Our interactive burden test on Gene pages, powered by the Genetic Association Analysis Tool (GAIT), allows you to do all that and more. The burden test considers a gene as the unit of inquiry, including all the variants it contains in a statistical test of disease association. We described the basics of the burden test and GAIT in a recent blog post. Now, we’ve added some options for selecting variants in the interactive burden test that make this tool even more versatile.

The variant selection step of the burden test on a Gene page is pre-populated with all of the variants present in the selected dataset that are located within the gene and its 100 kb up- and downstream flanking regions. You can create a specific subset of these by checking or un-checking individual variants. The table may be sorted by multiple criteria in order to find variants of interest: chromosomal coordinate; minor allele count; predictions of the effect allele’s impact on the encoded protein; and the protein change or type of mutation caused by the effect allele.


Section of the interactive burden test interface showing the default list of variants for the SLC30A8 gene.
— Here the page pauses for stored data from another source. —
-- ==== Sys2Proof/Machine/Lattice.lean ====
section
/-! DEFINITION. ML-KEM of FIPS 203 and ML-DSA of FIPS 204 over the digests and extendable outputs of their standards (R250,
R251, R256, R261); notes/assumptions/147.md. Polynomials are lists of 256 coefficients modulo q. -/
namespace Sys2Proof.Machine

/-- A polynomial of 256 coefficients. -/
abbrev Poly := List Nat

/-! Extendable outputs. -/

/-- `n` bytes of SHAKE128 (false) or SHAKE256 (true) from byte `off` on. -/
def shake (wide : Bool) (m : Bytes) (off n : Nat) : Bytes := (List.range n).map fun i => Config.shakeByte wide m (off + i)

/-- Candidates of 3 bytes each, read by `f` until 256 stand; a stream that gives fewer in `fuel` triples is filled with
zeros. -/
def rejectTriples (f : Nat → Nat → Nat → List Nat) (m : Bytes) : Nat → Nat → List Nat → Poly
  | 0, _, acc => (acc ++ List.replicate 256 0).take 256
  | fuel + 1, pos, acc =>
    if 256 ≤ acc.length then acc.take 256
    else
      let b := (shake false m pos 3).map (·.toNat)
      rejectTriples f m fuel (pos + 3) (acc ++ f (b.getD 0 0) (b.getD 1 0) (b.getD 2 0))

/-- Candidates of half a byte each, until 256 stand. -/
def rejectHalves (f : Nat → List Nat) (m : Bytes) : Nat → Nat → List Nat → Poly
  | 0, _, acc => (acc ++ List.replicate 256 0).take 256
  | fuel + 1, pos, acc =>
    if 256 ≤ acc.length then acc.take 256
    else
      let b := (Config.shakeByte true m pos).toNat
      rejectHalves f m fuel (pos + 1) (acc ++ f (b % 16) ++ f (b / 16))

/-- Triples and halves a rejection loop reads at most: far beyond any the standards' bounds allow for. -/
def rejectFuel : Nat := 4096

/-! Arithmetic in the two rings. -/

/-- The reverse of the low `n` bits. -/
def bitRev : Nat → Nat → Nat
  | 0, _ => 0
  | n + 1, x => x % 2 * 2 ^ n + bitRev n (x / 2)

/-- Butterflies forward over `d` layers from node `k`, the root of a node being `root k`. -/
def nttFwd (q : Nat) (root : Nat → Nat) : Nat → Nat → Poly → Poly
  | 0, _, f => f
  | d + 1, k, f =>
    let h := f.length / 2
    let t := (f.drop h).map fun x => root k * x % q
    let lo := f.take h
    nttFwd q root d (2 * k) (List.zipWith (fun a b => (a + b) % q) lo t) ++
      nttFwd q root d (2 * k + 1) (List.zipWith (fun a b => (a + q - b) % q) lo t)

/-- Butterflies back, without the scaling of the last layer. -/
def nttBack (q : Nat) (rootInv : Nat → Nat) : Nat → Nat → Poly → Poly
  | 0, _, f => f
  | d + 1, k, f =>
    let h := f.length / 2
    let lo := nttBack q rootInv d (2 * k) (f.take h)
    let hi := nttBack q rootInv d (2 * k + 1) (f.drop h)
    List.zipWith (fun a b => (a + b) % q) lo hi ++ List.zipWith (fun a b => rootInv k * ((a + q - b) % q) % q) lo hi

/-- Sums and differences modulo q. -/
def polyAdd (q : Nat) (f g : Poly) : Poly := List.zipWith (fun a b => (a + b) % q) f g
def polySub (q : Nat) (f g : Poly) : Poly := List.zipWith (fun a b => (a + q - b % q) % q) f g
/-- The zero polynomial. -/
def polyZero : Poly := List.replicate 256 0
/-- The sum of products of two vectors, under a product of polynomials. -/
def dotBy (q : Nat) (mul : Poly → Poly → Poly) (f g : List Poly) : Poly :=
  (List.zipWith mul f g).foldl (polyAdd q) polyZero

/-- A polynomial packed at `d` bits a coefficient, and unpacked. -/
def packBits (d : Nat) (f : Poly) : Bytes := natLe (32 * d) (f.foldr (fun c a => c % 2 ^ d + 2 ^ d * a) 0)
def unpackBits (d : Nat) (bs : Bytes) : Poly := (List.range 256).map fun i => fieldNat (leNat bs) (d * i) d
/-- The pieces of `n` bytes a vector of `k` polynomials takes. -/
def vecPieces (n k : Nat) (bs : Bytes) : List Bytes := (List.range k).map fun i => (bs.drop (n * i)).take n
Options for customizing the list are located above the variant table.

The table of variants may be filtered so that the test considers only certain categories of variants, with varying predicted impacts on the encoded protein. Previously, the burden test offered filters based on an unpublished method. Now, we have replaced those filters with the set that was used in a recent major publication: The genetic architecture of type 2 diabetes, by Fuchsberger, Flannick, Teslovich, Mahajan, Agarwala, Gaulton, et al.

Variant filters in the interactive burden test

All coding variants--selects variants within the coding sequence, from the dataset that was initially selected for the burden test

Protein-truncating + missense with MAF<1%--selects variants in both of these categories:
  • protein-truncating (predicted to cause a truncated protein to be generated, either by creating a premature stop codon or by causing a frameshift) 
  • cause a missense mutation AND have minor allele frequency (MAF) of less than 1%. The MAF limit eliminates common variants, which would not be expected to have very deleterious effects. 
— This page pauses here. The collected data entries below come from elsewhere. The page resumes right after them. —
/-- The ledger word of an entry (Table 12-2). -/
def ledgerWord (idx : Nat) (e : LedgerEntry) : LogWord := .ledger idx e.key e.gen e.uses

/-- The words of a delta record of every dirty counter and ledger entry; counter 0 when none is and one is asked
for (R335, R338). -/
def deltaWords (s : State) (atLeastOne : Bool) : List LogWord :=
  let ws := (s.toll.dirty.map (fun i => LogWord.delta i (smGet 0 s.toll.counters i)) ++
    (s.ks.ledger.filter (·.2.dirty)).map fun e => ledgerWord e.1 e.2).take 255
  if ws.isEmpty && atLeastOne then [.delta 0 (smGet 0 s.toll.counters 0)] else ws

/-- Start a delta record, when none is being written: its values are the snapshot of this cycle (R335). -/
def startDelta (final atLeastOne : Bool) (s : State) : State :=
  let ws := deltaWords s atLeastOne
  if s.toll.writing.isSome || ws.isEmpty then s
  else
    let r : LogRec := { group := false, final := final, jm := s.toll.journal, seq := s.toll.logSeq + 1,
                        words := ws, valid := true, page := logPlace s.toll ws.length }
    nvQueue (if final && s.pwr.pfwarn then 1 else 3) (.deltaRec r)
      (s.mToll fun k => { k with writing := some r, logSeq := r.seq, lastRecordAt := s.clk.vtime.toNat })

/-- A delta record starts when 192 counters and ledger entries are dirty (R335). -/
def deltaIfDue (s : State) : State := if 192 ≤ dirtyCount s && !s.toll.journal then startDelta false false s else s

/-! The commit journal, R146 to R148. -/

/-- The sequence number the next entry receives (R147). -/
def nextSeq (s : State) : BitVec 64 := s.clap.epoch ++ s.clap.count

/-- The last `n` elements of a list. -/
def lastN {α : Type} (n : Nat) (l : List α) : List α := (l.reverse.take n).reverse

/-- The bank with one entry more, the oldest dropped beyond 65,536, and the count advanced (R147, R148). -/
def Clapper.put (e : JEntry) (wrap : Bool) (c : Clapper) : Clapper :=
  { c with journal := lastN 65536 (c.journal ++ [e]), count := if wrap then 0 else c.count + 1,
           epoch := if wrap then c.epoch + 1 else c.epoch }

/-- Write a journal entry: it takes the next sequence, the bank keeps the 65,536 highest, and the epoch advances
rather than the count wrap (R146 to R148). -/
def writeJournal (e : BitVec 64 → JEntry) (s : State) : State :=
  let wrap := s.clap.count.toNat == 0xFFFFFFFF
  let s1 := s.mClap (Clapper.put (e (nextSeq s)) wrap)
  if wrap then nvQueue 2 .epoch s1 else s1

/-- The journal entry of a committing peal (Table 5-5). -/
def Peal.journalEntry (q : Peal) (s : State) (seq : BitVec 64) : JEntry :=
  { tag := q.desc.tag, seq := seq, vtime := s.clk.vtime, tenant := q.fn, pealId := q.entry.id, toll := q.toll,
    flags := 0x40 }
Protein-truncating + possibly deleterious missense with MAF<1%--selects variants in both of these categories:

Protein-truncating + probably deleterious missense--selects variants in both of these categories:

Protein-truncating only--selects variants predicted to cause a truncated protein to be generated, either by creating a premature stop codon or by causing a frameshift.

Using these filters, you can tailor the list of variants to those with specific impact on the encoded protein. If you would like to customize the list even further by adding variants that were not present in the default list, there is now an option to add single or multiple variants, using dbSNP IDs (e.g., rs112881768) or identifiers in the format “chromosome_coordinate_reference-nucleotide_variant-nucleotide” (e.g., 8_112881768_G_A).
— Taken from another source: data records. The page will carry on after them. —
-- ==== Sys2Proof/Machine/StepOps.lean ====
section
/-! DEFINITION. What a step needs and does on its engines: readiness, run-time input checks, draws, nonces, output
lengths, engine choice (R125, R126, R221, R237 to R256, R268, R525). -/
namespace Sys2Proof.Machine

/-! Engines. -/

/-- Change the engines of one kind of a cluster. -/
def Cluster.mEng (isPk : Bool) (f : List EngineRec → List EngineRec) (c : Cluster) : Cluster :=
  if isPk then { c with pk := f c.pk } else { c with se := f c.se }
/-- The engines of one kind. -/
def Cluster.eng (c : Cluster) (isPk : Bool) : List EngineRec := if isPk then c.pk else c.se
/-- Change an engine. -/
def State.mEng (c : ClusterNo) (isPk : Bool) (n : Nat) (f : EngineRec → EngineRec) (s : State) : State :=
  s.mCluster c (Cluster.mEng isPk (modAt n f))
/-- An engine. -/
def State.eng (s : State) (c : ClusterNo) (isPk : Bool) (n : Nat) : EngineRec :=
  ((s.cluster c).eng isPk).getD n EngineRec.init

/-- The shares of a step's key: of its bound key, from the cluster's tier-1 copy, or of the key output it takes (R110,
R165). -/
def stepShares (s : State) (p : PealSlot) (q : Peal) (st : StepDef) : Shares :=
  if st.keyA = 4 then
    match (s.cluster q.cluster).cache.find? (·.key == outKey p.toNat st.ksrc.toNat) with
    | some x => x.shares
    | none => Shares.none
  else if st.keyA.toNat < 4 then
    match q.keys[st.keyA.toNat]? with
    | some b =>
      match (s.cluster q.cluster).cache.find? (·.key == b.key), s.krec b.key with
      | some x, _ => x.shares
      | none, some r => r.key
      | none, none => Shares.none
    | none => Shares.none
  else Shares.none

/-- The inputs of a step, empty for a range beyond its source. -/
def stepInputs (q : Peal) (st : StepDef) : Bytes × Bytes := ((refBytes q st.inA).getD [], (refBytes q st.inB).getD [])

/-- The NTT unit serves its first request, on shares of what that core's lanes hold (R267). -/
def Cluster.nttServe (l : List (Nat × Nat)) (c : Cluster) : Cluster :=
  { c with ntt := l, nttBuf := match l with | [] => Shares.none | x :: _ => (c.pk.getD x.1 EngineRec.init).lanes }
/-- A core asks for the NTT unit at an instant, after those that have asked, of one cycle the lower core first (R267,
R273). -/
def Cluster.nttAsk (n now : Nat) (c : Cluster) : Cluster :=
  let before := fun (x : Nat × Nat) => x.2 ≠ now || x.1 < n
  c.nttServe (c.ntt.takeWhile before ++ [(n, now)] ++ c.ntt.dropWhile before)
/-- A core's last request ends, or its job leaves at a yield point, the buffers being zeroised after each request: those
that asked before it have been served a layer each, and ask again (R262, R266, R267). -/
def Cluster.nttLeave (n : Nat) (c : Cluster) : Cluster :=
  if c.ntt.any (·.1 == n) then
    c.nttServe ((c.ntt.dropWhile (·.1 ≠ n)).drop 1 ++ c.ntt.takeWhile (·.1 ≠ n))
  else c
/-- Operations with NTT work (Table 9-6). -/
def usesNtt (op : Nat) : Bool := 0x50 ≤ op && op ≤ 0x55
When “single variant” is selected, once you begin typing, variant IDs that match your entry are suggested. When “multiple” is selected, you may type or paste in a list of variant IDs, separated by commas or returns. Note that any added variants are not subject to the filters, which act only on the default list of variants for a gene.

Our GAIT User Guide (download PDF) that summarizes all the details of the interface has been updated with the latest changes. Please check out our new, improved interactive burden test and let us know if you have comments or suggestions.

Sunday, February 5, 2017

Introductory guide to genetic association analysis now available

P-values. Odds scores and betas. GWAS. Linkage disequilibrium. What does it all mean?

Human geneticists are, of course, intimately familiar with these concepts. But for people who are not human geneticists, just getting past the terminology can be frustrating. So we’ve written a basic primer and reference guide that can help users of the T2D Knowledge Portal understand the information presented in our interfaces and tools.

Our Introduction to genetic association analysis guide is available from our Resources page. Or download it here (PDF).

This guide provides a basic introduction to the rationale behind applying human genetic association studies to complex diseases like T2D, explains some of the parameters of genetic associations such as p-values and odds ratios, and describes the different types of experiment used to determine genetic associations.

Many thanks to Andrew Morris, University of Oxford, for his thoughtful review and helpful comments on this guide.

We would be happy to hear your suggestions for improvements and additions!

Monday, January 23, 2017

Insulin Sensitivity Index data added to the Portal

The loss of sensitivity to insulin, often termed insulin resistance, is characteristic of type 2 diabetes. Since this sensitivity is difficult to measure directly, researchers have developed an index that reflects it: the modified Stumvoll Insulin Sensitivity Index (ISI). The index is derived by a formula that combines fasting insulin levels with glucose and insulin levels measured two hours after a glucose load.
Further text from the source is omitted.